AVAILABLE RECORDS Start Marker

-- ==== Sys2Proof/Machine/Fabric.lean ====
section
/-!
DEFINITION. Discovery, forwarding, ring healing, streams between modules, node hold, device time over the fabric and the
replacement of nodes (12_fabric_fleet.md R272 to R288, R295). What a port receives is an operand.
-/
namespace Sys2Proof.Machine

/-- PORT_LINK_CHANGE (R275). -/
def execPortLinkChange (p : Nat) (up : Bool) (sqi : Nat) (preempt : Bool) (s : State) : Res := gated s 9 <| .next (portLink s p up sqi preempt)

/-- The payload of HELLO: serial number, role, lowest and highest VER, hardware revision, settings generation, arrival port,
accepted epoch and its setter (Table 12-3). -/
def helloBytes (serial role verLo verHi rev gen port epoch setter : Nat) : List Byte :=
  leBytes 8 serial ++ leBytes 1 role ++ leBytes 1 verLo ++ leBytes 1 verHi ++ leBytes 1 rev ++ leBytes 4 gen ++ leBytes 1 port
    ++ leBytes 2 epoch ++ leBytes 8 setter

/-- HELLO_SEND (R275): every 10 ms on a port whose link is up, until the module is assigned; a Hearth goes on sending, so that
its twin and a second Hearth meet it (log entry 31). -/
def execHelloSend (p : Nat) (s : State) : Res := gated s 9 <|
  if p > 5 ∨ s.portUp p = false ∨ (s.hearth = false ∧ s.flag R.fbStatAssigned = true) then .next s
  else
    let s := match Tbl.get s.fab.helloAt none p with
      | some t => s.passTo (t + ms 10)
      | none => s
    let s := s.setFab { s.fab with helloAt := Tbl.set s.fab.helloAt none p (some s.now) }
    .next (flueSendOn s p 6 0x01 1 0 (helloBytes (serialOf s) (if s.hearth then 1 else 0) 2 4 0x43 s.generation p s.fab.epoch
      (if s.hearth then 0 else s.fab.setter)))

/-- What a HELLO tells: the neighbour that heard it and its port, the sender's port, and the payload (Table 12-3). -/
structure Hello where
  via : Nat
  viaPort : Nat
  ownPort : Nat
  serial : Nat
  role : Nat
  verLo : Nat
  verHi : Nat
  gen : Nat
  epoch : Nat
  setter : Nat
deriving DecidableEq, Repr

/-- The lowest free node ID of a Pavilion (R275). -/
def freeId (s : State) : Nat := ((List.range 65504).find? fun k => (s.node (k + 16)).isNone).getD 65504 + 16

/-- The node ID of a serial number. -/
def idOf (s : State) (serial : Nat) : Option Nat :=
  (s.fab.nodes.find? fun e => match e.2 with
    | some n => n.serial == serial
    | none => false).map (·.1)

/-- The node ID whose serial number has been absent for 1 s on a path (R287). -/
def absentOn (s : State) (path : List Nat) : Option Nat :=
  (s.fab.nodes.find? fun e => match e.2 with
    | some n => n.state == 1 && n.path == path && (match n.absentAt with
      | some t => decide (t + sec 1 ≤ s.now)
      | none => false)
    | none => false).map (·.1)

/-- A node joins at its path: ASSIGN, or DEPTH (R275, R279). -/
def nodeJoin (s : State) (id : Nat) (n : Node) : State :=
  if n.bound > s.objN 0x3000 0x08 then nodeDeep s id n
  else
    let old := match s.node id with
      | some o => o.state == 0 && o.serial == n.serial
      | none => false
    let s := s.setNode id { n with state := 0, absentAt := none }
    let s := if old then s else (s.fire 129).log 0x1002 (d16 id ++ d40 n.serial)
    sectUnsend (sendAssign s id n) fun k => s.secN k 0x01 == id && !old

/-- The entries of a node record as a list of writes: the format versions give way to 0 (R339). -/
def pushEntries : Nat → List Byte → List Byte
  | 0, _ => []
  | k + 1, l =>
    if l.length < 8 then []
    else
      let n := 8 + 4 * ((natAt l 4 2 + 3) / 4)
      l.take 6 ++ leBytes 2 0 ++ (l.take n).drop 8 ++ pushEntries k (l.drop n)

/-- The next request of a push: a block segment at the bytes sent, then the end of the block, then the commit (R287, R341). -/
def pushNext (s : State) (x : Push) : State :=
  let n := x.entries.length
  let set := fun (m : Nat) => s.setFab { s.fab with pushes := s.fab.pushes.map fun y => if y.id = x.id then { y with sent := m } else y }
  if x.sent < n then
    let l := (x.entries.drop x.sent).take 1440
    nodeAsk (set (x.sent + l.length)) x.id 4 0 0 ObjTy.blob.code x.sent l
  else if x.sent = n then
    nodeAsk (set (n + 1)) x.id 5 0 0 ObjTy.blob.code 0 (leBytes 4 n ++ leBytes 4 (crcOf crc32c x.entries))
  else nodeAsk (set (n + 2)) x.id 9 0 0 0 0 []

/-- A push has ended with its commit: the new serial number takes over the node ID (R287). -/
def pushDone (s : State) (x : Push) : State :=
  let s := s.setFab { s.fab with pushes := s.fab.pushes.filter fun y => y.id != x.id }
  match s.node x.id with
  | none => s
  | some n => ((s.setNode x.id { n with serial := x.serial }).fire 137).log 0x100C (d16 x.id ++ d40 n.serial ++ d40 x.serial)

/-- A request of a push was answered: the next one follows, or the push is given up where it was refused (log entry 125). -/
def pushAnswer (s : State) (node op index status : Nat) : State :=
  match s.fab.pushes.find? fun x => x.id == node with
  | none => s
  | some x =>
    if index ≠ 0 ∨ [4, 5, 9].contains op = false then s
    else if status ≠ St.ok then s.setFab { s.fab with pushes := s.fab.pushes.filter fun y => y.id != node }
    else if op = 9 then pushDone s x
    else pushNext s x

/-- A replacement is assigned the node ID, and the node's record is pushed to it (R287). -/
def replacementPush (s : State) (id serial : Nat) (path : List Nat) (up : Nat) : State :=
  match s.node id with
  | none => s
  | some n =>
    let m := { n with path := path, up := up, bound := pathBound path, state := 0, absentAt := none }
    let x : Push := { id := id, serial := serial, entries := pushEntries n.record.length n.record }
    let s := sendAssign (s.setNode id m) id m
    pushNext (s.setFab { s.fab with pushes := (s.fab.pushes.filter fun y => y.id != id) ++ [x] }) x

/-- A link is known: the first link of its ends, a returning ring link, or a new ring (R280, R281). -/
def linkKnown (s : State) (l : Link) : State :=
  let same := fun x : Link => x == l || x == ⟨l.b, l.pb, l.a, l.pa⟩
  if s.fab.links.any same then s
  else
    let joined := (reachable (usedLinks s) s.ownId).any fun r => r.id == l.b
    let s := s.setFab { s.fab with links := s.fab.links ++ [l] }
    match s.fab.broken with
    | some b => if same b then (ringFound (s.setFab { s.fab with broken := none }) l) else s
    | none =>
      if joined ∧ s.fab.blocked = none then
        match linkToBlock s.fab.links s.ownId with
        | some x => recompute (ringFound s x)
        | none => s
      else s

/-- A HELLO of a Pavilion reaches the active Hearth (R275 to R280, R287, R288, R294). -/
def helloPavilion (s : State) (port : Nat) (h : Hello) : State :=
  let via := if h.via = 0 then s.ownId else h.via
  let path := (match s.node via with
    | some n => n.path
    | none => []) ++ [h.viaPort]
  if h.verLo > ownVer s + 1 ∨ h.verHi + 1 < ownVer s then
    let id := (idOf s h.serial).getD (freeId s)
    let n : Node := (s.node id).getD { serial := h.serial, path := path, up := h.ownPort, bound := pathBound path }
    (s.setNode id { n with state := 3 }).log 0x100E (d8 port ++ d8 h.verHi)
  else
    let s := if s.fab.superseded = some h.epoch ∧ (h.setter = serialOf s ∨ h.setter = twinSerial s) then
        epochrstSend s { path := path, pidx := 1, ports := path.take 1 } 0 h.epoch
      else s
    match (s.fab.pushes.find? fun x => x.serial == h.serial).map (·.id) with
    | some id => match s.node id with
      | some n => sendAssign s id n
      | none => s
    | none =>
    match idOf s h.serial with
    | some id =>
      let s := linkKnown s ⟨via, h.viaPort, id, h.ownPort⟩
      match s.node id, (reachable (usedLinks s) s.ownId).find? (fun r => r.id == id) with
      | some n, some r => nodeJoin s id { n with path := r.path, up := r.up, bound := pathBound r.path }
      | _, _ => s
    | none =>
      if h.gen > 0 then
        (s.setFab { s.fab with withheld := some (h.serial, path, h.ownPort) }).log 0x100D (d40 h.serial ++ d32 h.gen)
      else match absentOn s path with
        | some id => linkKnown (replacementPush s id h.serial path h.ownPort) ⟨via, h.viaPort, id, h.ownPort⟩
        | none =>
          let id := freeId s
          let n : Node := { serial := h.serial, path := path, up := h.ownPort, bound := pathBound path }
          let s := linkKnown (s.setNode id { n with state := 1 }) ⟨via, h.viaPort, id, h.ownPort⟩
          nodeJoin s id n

AVAILABLE RECORDS End Marker
AVAILABLE RECORDS Start Marker

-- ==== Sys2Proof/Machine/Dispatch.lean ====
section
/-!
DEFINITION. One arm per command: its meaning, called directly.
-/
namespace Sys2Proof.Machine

AVAILABLE RECORDS End Marker
AVAILABLE RECORDS Start Marker

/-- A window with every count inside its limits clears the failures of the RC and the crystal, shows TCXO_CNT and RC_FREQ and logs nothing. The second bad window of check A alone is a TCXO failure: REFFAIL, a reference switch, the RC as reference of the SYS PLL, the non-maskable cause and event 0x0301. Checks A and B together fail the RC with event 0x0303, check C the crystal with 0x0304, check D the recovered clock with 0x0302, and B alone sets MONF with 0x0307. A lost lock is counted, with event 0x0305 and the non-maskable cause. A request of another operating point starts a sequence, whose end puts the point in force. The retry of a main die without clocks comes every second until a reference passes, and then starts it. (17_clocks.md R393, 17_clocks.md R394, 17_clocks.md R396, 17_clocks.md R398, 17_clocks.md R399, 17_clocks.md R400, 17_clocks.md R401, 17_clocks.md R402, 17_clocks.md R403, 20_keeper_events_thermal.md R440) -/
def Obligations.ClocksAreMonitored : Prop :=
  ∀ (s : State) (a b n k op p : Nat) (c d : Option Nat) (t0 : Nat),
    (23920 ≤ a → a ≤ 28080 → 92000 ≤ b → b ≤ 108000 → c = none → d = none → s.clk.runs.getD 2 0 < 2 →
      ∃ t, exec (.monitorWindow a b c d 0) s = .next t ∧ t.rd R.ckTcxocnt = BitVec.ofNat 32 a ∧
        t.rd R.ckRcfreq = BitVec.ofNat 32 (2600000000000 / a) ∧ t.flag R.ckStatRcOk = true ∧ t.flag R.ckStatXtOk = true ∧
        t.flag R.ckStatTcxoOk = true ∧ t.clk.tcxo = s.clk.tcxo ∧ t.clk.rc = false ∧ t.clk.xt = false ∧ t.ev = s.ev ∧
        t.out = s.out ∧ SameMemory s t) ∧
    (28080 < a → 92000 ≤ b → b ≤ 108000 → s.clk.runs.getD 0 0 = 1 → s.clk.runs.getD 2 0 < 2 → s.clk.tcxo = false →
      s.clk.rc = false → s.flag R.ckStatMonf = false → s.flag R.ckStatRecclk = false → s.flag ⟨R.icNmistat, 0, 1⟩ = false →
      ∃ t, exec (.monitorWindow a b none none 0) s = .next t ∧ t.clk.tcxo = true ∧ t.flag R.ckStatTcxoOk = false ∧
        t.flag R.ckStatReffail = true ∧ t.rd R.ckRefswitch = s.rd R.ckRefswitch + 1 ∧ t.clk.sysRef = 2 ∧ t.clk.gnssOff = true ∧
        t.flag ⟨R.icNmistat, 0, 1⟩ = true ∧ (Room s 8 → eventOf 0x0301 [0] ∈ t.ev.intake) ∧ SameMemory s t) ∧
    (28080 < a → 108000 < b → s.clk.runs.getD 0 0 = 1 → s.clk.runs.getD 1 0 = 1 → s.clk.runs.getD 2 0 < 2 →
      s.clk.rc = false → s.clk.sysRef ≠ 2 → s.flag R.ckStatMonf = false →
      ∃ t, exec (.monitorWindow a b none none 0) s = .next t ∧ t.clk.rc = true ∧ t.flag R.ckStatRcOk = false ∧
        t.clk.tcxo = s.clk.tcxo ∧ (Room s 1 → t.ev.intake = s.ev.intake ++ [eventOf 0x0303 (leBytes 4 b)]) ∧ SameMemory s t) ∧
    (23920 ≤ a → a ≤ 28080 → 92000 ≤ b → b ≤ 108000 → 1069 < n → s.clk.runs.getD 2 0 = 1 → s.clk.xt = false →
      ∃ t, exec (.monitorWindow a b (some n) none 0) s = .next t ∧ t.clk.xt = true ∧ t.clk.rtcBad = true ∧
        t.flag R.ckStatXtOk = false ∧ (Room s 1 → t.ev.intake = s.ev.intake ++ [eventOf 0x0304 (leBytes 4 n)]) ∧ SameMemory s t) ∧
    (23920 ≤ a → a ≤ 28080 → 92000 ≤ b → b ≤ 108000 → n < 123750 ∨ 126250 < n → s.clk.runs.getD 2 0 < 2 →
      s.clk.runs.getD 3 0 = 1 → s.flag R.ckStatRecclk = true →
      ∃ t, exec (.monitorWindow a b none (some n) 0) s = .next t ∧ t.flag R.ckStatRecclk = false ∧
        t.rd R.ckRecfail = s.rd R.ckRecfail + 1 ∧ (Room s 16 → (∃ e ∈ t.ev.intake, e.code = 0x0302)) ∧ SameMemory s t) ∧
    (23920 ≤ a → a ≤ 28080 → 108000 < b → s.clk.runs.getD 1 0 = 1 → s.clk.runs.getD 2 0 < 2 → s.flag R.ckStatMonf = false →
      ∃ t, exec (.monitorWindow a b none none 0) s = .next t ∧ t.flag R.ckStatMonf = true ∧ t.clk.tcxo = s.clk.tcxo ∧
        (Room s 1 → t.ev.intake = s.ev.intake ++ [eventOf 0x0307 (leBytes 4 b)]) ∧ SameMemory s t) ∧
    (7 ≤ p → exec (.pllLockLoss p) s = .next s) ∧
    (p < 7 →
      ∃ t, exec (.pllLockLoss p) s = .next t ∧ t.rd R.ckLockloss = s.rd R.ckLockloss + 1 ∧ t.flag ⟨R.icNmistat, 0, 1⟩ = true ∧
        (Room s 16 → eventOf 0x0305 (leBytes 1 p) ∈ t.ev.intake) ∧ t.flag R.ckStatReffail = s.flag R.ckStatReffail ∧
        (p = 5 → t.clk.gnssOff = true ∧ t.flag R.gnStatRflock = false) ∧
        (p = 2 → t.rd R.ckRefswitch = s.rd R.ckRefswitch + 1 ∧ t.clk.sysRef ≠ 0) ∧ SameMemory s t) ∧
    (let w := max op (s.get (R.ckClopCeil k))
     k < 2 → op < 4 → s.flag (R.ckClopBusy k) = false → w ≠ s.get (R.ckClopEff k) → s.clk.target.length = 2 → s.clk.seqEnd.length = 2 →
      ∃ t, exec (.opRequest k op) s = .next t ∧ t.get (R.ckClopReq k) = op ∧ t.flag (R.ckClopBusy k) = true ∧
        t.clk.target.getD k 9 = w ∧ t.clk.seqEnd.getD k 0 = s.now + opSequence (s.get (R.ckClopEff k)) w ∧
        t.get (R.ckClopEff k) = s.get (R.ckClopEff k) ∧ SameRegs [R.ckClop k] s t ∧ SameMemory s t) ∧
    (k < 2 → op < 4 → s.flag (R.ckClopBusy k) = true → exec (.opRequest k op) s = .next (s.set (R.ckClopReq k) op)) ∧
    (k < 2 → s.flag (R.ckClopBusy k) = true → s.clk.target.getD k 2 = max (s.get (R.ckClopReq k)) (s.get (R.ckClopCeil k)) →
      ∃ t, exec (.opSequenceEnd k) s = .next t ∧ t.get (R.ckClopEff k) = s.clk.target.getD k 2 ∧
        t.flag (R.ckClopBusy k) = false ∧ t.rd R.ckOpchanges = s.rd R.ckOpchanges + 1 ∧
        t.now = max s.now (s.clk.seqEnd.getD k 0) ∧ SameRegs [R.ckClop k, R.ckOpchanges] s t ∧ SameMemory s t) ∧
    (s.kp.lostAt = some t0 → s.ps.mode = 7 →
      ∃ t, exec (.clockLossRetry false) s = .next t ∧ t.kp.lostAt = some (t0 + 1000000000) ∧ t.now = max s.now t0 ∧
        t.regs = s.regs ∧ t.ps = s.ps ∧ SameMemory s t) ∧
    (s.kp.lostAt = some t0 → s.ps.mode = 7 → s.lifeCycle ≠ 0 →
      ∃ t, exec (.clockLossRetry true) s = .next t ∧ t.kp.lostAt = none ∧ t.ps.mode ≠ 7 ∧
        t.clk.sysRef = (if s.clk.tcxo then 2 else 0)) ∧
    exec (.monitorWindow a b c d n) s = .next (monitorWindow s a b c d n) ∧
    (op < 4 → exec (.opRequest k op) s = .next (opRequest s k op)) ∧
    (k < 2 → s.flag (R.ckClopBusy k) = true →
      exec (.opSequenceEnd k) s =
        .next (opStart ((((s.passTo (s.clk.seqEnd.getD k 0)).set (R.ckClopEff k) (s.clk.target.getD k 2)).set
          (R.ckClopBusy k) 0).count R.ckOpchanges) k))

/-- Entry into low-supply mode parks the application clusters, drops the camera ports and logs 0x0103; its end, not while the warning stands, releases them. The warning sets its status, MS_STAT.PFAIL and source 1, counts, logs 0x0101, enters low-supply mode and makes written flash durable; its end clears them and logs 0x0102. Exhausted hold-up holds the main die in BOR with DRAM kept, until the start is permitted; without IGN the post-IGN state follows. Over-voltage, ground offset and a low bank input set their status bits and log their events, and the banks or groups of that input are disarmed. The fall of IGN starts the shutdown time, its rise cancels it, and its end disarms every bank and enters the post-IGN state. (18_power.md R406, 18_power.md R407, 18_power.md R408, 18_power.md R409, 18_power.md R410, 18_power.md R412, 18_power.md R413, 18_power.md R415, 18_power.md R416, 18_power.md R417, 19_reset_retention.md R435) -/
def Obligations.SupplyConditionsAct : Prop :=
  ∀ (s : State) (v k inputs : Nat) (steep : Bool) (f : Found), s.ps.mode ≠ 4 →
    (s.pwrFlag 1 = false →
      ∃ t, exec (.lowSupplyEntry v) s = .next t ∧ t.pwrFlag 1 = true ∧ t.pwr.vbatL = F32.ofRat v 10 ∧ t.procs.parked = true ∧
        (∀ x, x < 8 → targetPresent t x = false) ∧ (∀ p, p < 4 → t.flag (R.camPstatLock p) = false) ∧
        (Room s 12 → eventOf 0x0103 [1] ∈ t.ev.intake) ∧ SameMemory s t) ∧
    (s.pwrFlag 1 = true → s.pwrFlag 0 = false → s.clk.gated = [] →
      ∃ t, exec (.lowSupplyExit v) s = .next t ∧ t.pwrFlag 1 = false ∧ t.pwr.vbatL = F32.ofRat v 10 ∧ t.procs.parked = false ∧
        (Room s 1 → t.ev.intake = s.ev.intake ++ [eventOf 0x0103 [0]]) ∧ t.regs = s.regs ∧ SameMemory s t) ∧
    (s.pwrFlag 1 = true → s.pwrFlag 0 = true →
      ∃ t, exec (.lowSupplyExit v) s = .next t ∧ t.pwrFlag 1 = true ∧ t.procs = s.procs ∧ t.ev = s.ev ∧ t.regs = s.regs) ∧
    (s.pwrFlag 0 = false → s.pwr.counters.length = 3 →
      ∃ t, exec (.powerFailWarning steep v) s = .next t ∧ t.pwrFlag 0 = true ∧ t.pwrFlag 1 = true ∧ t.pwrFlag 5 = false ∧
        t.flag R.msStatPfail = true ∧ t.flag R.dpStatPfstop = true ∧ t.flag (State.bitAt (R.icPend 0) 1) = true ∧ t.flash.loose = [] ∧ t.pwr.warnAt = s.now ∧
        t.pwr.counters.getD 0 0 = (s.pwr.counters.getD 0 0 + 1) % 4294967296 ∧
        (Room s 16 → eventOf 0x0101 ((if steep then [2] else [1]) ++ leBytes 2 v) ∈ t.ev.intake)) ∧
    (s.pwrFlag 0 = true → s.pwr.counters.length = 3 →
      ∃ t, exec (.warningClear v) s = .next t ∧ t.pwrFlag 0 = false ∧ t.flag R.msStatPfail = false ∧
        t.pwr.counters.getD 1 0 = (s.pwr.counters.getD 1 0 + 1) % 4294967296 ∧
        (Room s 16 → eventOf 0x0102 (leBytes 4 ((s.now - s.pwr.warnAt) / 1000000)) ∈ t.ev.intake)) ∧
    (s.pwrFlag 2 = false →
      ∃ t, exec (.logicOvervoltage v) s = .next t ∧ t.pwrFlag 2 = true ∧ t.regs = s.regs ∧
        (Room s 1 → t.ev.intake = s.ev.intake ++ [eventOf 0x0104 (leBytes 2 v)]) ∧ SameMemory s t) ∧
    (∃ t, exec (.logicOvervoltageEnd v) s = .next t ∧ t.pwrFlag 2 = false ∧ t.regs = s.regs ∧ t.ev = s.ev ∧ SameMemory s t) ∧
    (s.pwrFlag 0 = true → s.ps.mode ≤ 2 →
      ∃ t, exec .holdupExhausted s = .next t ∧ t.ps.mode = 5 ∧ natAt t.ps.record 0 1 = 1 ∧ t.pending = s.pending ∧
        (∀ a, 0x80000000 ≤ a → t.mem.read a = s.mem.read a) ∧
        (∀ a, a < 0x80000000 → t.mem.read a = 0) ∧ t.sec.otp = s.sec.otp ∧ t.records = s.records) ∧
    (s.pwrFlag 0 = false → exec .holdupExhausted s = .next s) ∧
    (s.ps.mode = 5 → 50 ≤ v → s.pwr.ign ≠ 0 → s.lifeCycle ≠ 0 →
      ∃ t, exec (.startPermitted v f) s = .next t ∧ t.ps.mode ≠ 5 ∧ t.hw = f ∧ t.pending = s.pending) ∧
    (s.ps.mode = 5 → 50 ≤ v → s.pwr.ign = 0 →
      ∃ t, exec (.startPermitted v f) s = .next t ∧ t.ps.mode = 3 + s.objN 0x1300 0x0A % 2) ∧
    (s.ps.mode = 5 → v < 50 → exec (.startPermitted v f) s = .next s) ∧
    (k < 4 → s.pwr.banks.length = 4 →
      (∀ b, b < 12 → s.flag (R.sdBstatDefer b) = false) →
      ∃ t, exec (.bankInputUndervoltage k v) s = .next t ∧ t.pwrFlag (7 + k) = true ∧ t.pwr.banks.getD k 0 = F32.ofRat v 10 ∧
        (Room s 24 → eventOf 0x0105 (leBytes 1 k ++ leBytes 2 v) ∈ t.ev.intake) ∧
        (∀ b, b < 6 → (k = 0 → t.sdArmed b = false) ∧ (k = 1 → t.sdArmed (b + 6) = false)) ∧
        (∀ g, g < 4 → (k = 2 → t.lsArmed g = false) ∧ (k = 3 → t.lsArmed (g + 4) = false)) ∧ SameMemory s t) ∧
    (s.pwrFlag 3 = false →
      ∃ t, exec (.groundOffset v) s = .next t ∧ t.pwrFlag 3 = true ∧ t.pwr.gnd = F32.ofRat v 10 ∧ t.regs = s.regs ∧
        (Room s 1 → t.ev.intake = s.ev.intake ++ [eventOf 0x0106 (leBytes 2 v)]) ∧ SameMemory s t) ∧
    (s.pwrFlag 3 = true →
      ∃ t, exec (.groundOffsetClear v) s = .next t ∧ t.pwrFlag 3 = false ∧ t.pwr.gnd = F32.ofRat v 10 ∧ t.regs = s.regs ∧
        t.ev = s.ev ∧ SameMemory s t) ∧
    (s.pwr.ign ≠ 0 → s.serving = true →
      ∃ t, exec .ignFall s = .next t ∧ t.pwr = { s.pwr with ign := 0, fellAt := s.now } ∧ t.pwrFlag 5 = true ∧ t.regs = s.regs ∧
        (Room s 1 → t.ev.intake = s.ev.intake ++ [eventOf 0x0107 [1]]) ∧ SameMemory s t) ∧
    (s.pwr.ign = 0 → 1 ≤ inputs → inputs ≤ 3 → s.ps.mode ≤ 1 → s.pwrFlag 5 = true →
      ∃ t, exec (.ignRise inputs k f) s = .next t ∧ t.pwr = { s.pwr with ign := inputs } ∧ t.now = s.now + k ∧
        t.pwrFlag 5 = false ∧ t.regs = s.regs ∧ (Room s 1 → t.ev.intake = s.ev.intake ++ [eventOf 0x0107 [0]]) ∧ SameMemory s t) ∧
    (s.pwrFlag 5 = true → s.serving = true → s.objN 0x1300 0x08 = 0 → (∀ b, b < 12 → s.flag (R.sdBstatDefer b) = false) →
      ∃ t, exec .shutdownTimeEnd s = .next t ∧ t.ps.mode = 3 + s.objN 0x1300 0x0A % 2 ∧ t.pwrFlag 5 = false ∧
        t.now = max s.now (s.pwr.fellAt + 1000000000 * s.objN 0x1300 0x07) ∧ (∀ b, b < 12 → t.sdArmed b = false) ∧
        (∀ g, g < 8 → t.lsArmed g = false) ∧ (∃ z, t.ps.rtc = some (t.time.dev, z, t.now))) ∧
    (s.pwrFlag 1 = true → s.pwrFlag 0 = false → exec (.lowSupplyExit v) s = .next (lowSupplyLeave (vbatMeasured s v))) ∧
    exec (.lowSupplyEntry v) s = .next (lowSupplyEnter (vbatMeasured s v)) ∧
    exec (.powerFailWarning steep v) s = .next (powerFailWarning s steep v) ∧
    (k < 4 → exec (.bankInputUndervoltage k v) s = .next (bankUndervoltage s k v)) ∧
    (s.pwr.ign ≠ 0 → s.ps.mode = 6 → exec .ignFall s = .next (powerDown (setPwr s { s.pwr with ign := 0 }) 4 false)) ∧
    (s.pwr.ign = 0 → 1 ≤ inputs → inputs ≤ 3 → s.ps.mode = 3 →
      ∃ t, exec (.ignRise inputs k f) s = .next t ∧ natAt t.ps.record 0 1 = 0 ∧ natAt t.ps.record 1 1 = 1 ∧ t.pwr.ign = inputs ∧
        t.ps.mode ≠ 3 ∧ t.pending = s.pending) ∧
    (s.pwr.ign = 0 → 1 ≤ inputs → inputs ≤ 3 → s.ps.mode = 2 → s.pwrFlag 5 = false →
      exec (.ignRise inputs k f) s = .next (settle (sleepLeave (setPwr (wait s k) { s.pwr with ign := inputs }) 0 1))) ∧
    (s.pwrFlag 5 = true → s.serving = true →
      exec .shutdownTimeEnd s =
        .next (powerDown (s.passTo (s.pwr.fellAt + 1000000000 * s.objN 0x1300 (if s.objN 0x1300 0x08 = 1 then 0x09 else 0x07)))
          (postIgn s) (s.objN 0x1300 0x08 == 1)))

AVAILABLE RECORDS End Marker

• PROBLEM TO SOLVE
Above are the entries. Quote exactly the lines from the one bearing "t.now = max s.now (s.clk.seqEnd.getD" through the one bearing "t.regs = s.regs ∧ t.ps".

• TASK RESULT
        t.now = max s.now (s.clk.seqEnd.getD k 0) ∧ SameRegs [R.ckClop k, R.ckOpchanges] s t ∧ SameMemory s t) ∧
    (s.kp.lostAt = some t0 → s.ps.mode = 7 →
      ∃ t, exec (.clockLossRetry false) s = .next t ∧ t.kp.lostAt = some (t0 + 1000000000) ∧ t.now = max s.now t0 ∧
        t.regs = s.regs ∧ t.ps = s.ps ∧ SameMemory s t) ∧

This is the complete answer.